[Extracted records]
#####
/-- The machine after reset on a platform, the first turn the application's. -/
def base (catalog : List TimingDescriptor) (font : Option Font) : State :=
  { State.reset with plat := plat catalog font, turns := [.app] }

def isNext (o : Outcome') : Bool :=
  match o with
  | .next _ => true
  | .fault _ => false
  | .refused _ => false

/-- The next state, or the state itself. -/
def after (o : Outcome') (s : State) : State :=
  match o with
  | .next t => t
  | .fault _ => s
  | .refused _ => s

def refusal (o : Outcome') : Option Refusal :=
  match o with
  | .refused r => some r
  | .next _ => none
  | .fault _ => none

def fault (o : Outcome') : Option Fault :=
  match o with
  | .fault f => some f
  | .next _ => none
  | .refused _ => none

def run (i : Instr) (s : State) : State := after (exec i s) s

theorem next_of (o : Outcome') (s : State) (h : isNext o = true) : o = .next (after o s) := by
  cases o <;> simp_all [isNext, after]

/-- `LINES n`: n times XFER then REFILL. -/
def lines : Nat → State → State
  | 0, s => s
  | n + 1, s => lines n (run .refill (run .xfer s))

/-- The operation under way to its end, on at most 100 accesses. -/
def finish (s : State) : State := s.finishOp 100

/-- T1, 4 by 10, RGB565. -/
def g1 : State := run (.init 4 10 .rgb565) (base [t1] none)
/-- T1, 2 by 5, RGB565, both repeats 2. -/
def g2 : State := run (.init 2 5 .rgb565) (base [t1] none)
/-- T1, 4 by 10, Palette8. -/
def p1 : State := run (.init 4 10 .palette8) (base [t1] none)
/-- T2, 2 by 2 cells, TextMono. -/
def tm : State := run (.init 2 2 .textMono) (base [t2] (some fontF))
/-- T2, 2 by 2 cells, TextAttributed. -/
def ta : State := run (.init 2 2 .textAttributed) (base [t2] (some fontF))

/-- Scanline 10, the first active one of T1, is the next to be programmed, one completion is pending. -/
def g1row0 : State := run .xfer (lines 7 g1)
/-- Scanline 10 is armed on channel 1, scanline 11 is the next to be programmed. -/
def g1row1 : State := run .xfer (lines 8 g1)
def g2row0 : State := run .xfer (lines 7 g2)
def g2row0again : State := run .xfer (lines 8 g2)
/-- Scanline 12 of the 2 by 5 frame is next, both armed channels carry row 0 in slot 0. -/
def g2row1 : State := run .xfer (lines 9 g2)
/-- The last scanline of the frame is the next to be programmed, with a flip pending (V5.1). -/
def g1last : State := { run .xfer g1 with vScanline := 19, flipReq := true }

/-! ## Well-formedness: each check refuses an ill-formed term -/

theorem test_wf_copy_length : (Instr.writeSpanCopy 0 0 (List.replicate 65536 0)).wellFormed = false := by
  rw [Instr.wellFormed, lengthFits, List.length_replicate]; decide
theorem test_wf_text_length : (Instr.writeText 0 0 (List.replicate 65536 0) 0 false).wellFormed = false := by
  rw [Instr.wellFormed, lengthFits, List.length_replicate]; decide
theorem test_wf_zero_counts : (Instr.rawRepeat 0).wellFormed = false ∧ (Instr.stream 0).wellFormed = false := by
  decide
theorem test_wf_slots : (Instr.fillRgb565 3 0).wellFormed = false ∧ (Instr.fillPal8 3 0).wellFormed = false ∧
    (Instr.fillTextmono 3 0).wellFormed = false ∧ (Instr.fillTextattr 3 0).wellFormed = false ∧
    (Instr.fill 3 0).wellFormed = false := by decide
theorem test_wf_rows : (Instr.fillRgb565 0 65536).wellFormed = false ∧
    (Instr.fillPal8 0 65536).wellFormed = false ∧ (Instr.fillTextmono 0 65536).wellFormed = false ∧
    (Instr.fillTextattr 0 65536).wellFormed = false ∧ (Instr.fill 0 65536).wellFormed = false ∧
    (Instr.classify 65536).wellFormed = false ∧ (Instr.srcrow 65536).wellFormed = false ∧
    (Instr.slot 0 65536).wellFormed = false ∧ (Instr.fcLookup 0 65536).wellFormed = false := by decide
theorem test_wf_accepts : (Instr.writeSpanCopy 0 5 [1, 2, 3, 4]).wellFormed = true ∧
    (Instr.rawRepeat 4095).wellFormed = true ∧ (Instr.fill 2 65535).wellFormed = true := by decide

/-! ## Decoding: words written out from the spec (V6.1, V6.2, V2.1, R70, R75) -/

theorem test_decode_init : decodeH [0x01000000, 0x000A0004] = .ok (.init 4 10 .rgb565, []) ∧
    decodeH [0x01010000, 0x000A0004] = .ok (.init 4 10 .palette8, []) ∧
    decodeH [0x01020000, 0x00020002] = .ok (.init 2 2 .textMono, []) ∧
    decodeH [0x01030000, 0x00020002] = .ok (.init 2 2 .textAttributed, []) := by decide
theorem test_decode_bare : decodeH [0x02000000] = .ok (.reset, []) ∧
    decodeH [0x03000000] = .ok (.flipAsync, []) ∧ decodeH [0x04000000] = .ok (.flipBlocking, []) ∧
    decodeH [0x05000000] = .ok (.flipNow, []) ∧ decodeH [0x06000000] = .ok (.waitVsync, []) ∧
    decodeH [0x07000000] = .ok (.waitFlip, []) ∧ decodeH [0x08000000] = .ok (.clear, []) := by decide
theorem test_decode_pixel : decodeH [0x10000000, 0x00000001, 0x0000ABCD, 0x08000000] =
    .ok (.writePixel 1 0 0xABCD, [0x08000000]) := by decide
theorem test_decode_spans :
    decodeH [0x11000004, 0x00000002, 0x0000001F] = .ok (.writeSpanFill 2 0 4 0x1F, []) ∧
    decodeH [0x12000004, 0x00050000, 1, 2, 3, 4] = .ok (.writeSpanCopy 0 5 [1, 2, 3, 4], []) ∧
    decodeH [0x13000001, 0x00090003] = .ok (.readSpan 3 9 1, []) := by decide
theorem test_decode_palette : decodeH [0x18000001, 0x00123456] = .ok (.palSet 1 0x123456, []) ∧
    decodeH [0x19000001] = .ok (.palGet 1, []) := by decide
theorem test_decode_text :
    decodeH [0x1A000002, 0x00010000, 0x0000002A, 0x00000042, 0x0000007F] =
      .ok (.writeText 0 1 [0x42, 0x7F] 0x2A false, []) ∧
    decodeH [0x1A010001, 0x00000001, 0x00000080, 0x00000041] =
      .ok (.writeText 1 0 [0x41] 0x80 true, []) := by decide
theorem test_decode_h_refusals : decodeH [0x00000000] = .error (.unknownOpcode 0) ∧
    decodeH [0x14000000] = .error (.unknownOpcode 0x14) ∧
    decodeH [0x1B000000] = .error (.unknownOpcode 0x1B) ∧
    decodeH [0xFF000000] = .error (.unknownOpcode 0xFF) ∧
    decodeH [0x03000001] = .error .unusedFieldSet ∧
    decodeH [0x01040000, 0x000A0004] = .error .unusedFieldSet ∧
    decodeH [0x1A000001, 0, 0x100, 0x41] = .error .unusedFieldSet ∧
    decodeH [0x1A000001, 0, 0, 0x141] = .error .unusedFieldSet ∧
    decodeH [0x18000100, 0] = .error .unusedFieldSet ∧
    decodeH [0x12000002, 0, 1] = .error .truncated := by decide
theorem test_decode_commands : decodeC 0x00001001 = .ok (.rawRepeat 1) ∧
    decodeC 0x00001FFF = .ok (.rawRepeat 4095) ∧ decodeC 0x00002004 = .ok (.stream 4) ∧
    decodeC 0x00002280 = .ok (.stream 640) ∧ decodeC 0x00003001 = .error .noCommandWord ∧
    decodeC 0x00011001 = .error .noCommandWord := by decide
theorem test_decode_modes : decodeM 0 1 7 = .fillRgb565 1 7 ∧ decodeM 1 1 7 = .fillPal8 1 7 ∧
    decodeM 2 1 7 = .fillTextmono 1 7 ∧ decodeM 3 1 7 = .fillTextattr 1 7 := by decide
theorem test_decode_classes : decodeL 0 2 = .ok (.lineSync 2) ∧ decodeL 1 2 = .ok (.lineBlank 2) ∧
    decodeL 2 2 = .ok (.lineActive 2) ∧ decodeL 3 2 = .error .reservedClass := by decide
theorem test_decode_events : decodeE 0b100 2 = .ok .refill ∧ decodeE 0b011 2 = .error .noEvent := by decide
theorem test_table_numbering :
    decodeTableWord 64 0x01E0028001000000 = some (.init 640 480 .rgb565) ∧
    decodeTableWord 32 0x03000000 = some .flipAsync ∧ decodeTableWord 8 2 = some (.fillTextmono 0 0) ∧
    decodeTableWord 32 0x00002280 = some (.stream 640) := by decide

/-! ## Lifecycle -/

/-- V2.3, V5.4. -/
theorem test_init_prime : g1.desc = ⟨⟨.clOff, 6⟩, ⟨.clOff, 6⟩, ⟨.clOn, 6⟩⟩ ∧ g1.vScanline = 3 ∧
    g1.reply = [0] ∧ g1.pool = 3 ∧ g1.fbBytes = 80 ∧ g1.lbLen = 9 ∧ g2.pool = 2 ∧ g2.lbLen = 9 ∧
    ta.lineWords = 7 ∧ ta.lbLen = 16 := by decide +kernel
/-- V5.4, V7.1: a failed INIT on a running engine. -/
theorem test_init_fails : (run (.init 3 10 .rgb565) g1).inited = false ∧
    (run (.init 3 10 .rgb565) g1).reply = [0, 0xFFFFFFFF] ∧
    fault (exec (.init 4 10 .rgb565) { base [t1] none with plat := { plat [t1] none with clocks := [] } }) =
      some .fatalClock := by decide +kernel
/-- R119, V5.10. -/
theorem test_reset : (run .reset g1).inited = false ∧ (run .reset g1).lb = [] ∧
    run .reset (base [t1] none) = base [t1] none := by decide +kernel
/-- V5.2. -/
theorem test_select_timing :
    selectTiming (plat [t3, t1] none) 4 10 .rgb565 = some ⟨t1, 0, 0⟩ ∧
    selectTiming (plat [t1] none) 1 10 .palette8 = some ⟨t1, 2, 0⟩ ∧
    selectTiming (plat [t1] none) 4 20 .rgb565 = none ∧
    selectTiming (plat [t2] (some fontF)) 1 2 .textMono = none := by decide +kernel
/-- R16: of two entries of 4 by 10 the first stands, other sizes stay in their order. -/
theorem test_catalog : catalogOk [t3, t1, t2] = true ∧ catalogOk [t1, tShort] = false ∧
    distinctSizes [t3, t1, tShort, t2] = [t3, t1, t2] := by decide
/-- V5.3. -/
theorem test_valid : validTiming tShort = false ∧ validTiming ⟨1, 2, 96, 4000, 2, 3, 5, 10, 0⟩ = false ∧
    validTiming ⟨1, 2, 95, 4000, 2, 3, 5, 10, 0⟩ = true := by decide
#####
__What is being asked__.
Go through the entries above and copy each line holding the string "decodeC".

__Final answer__.
theorem test_decode_commands : decodeC 0x00001001 = .ok (.rawRepeat 1) ∧
    decodeC 0x00001FFF = .ok (.rawRepeat 4095) ∧ decodeC 0x00002004 = .ok (.stream 4) ∧
    decodeC 0x00002280 = .ok (.stream 640) ∧ decodeC 0x00003001 = .error .noCommandWord ∧
    decodeC 0x00011001 = .error .noCommandWord := by decide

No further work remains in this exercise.